_What to work on_: For each line in the data below, write an exact copy.

-- Opening Marker --

-- ==== Sys2Proof/Machine/Core.lean ====
section
/-!
DEFINITION. Machine/Core.lean: the machine as Host/Core.lean asks for it.
-/

def Sys2Proof.core : Host.Core :=
  { State := Sys2Proof.Machine.State, Fault := Sys2Proof.Machine.Fault,
    Refusal := Sys2Proof.Machine.Refusal, step := Sys2Proof.Machine.step,
    reset := Sys2Proof.Machine.State.reset }
end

-- Closing Marker --

_Answer below_:
-- ==== Sys2Proof/Machine/Core.lean ====
section
/-!
DEFINITION. Machine/Core.lean: the machine as Host/Core.lean asks for it.
-/

def Sys2Proof.core : Host.Core :=
  { State := Sys2Proof.Machine.State, Fault := Sys2Proof.Machine.Fault,
    Refusal := Sys2Proof.Machine.Refusal, step := Sys2Proof.Machine.step,
    reset := Sys2Proof.Machine.State.reset }
end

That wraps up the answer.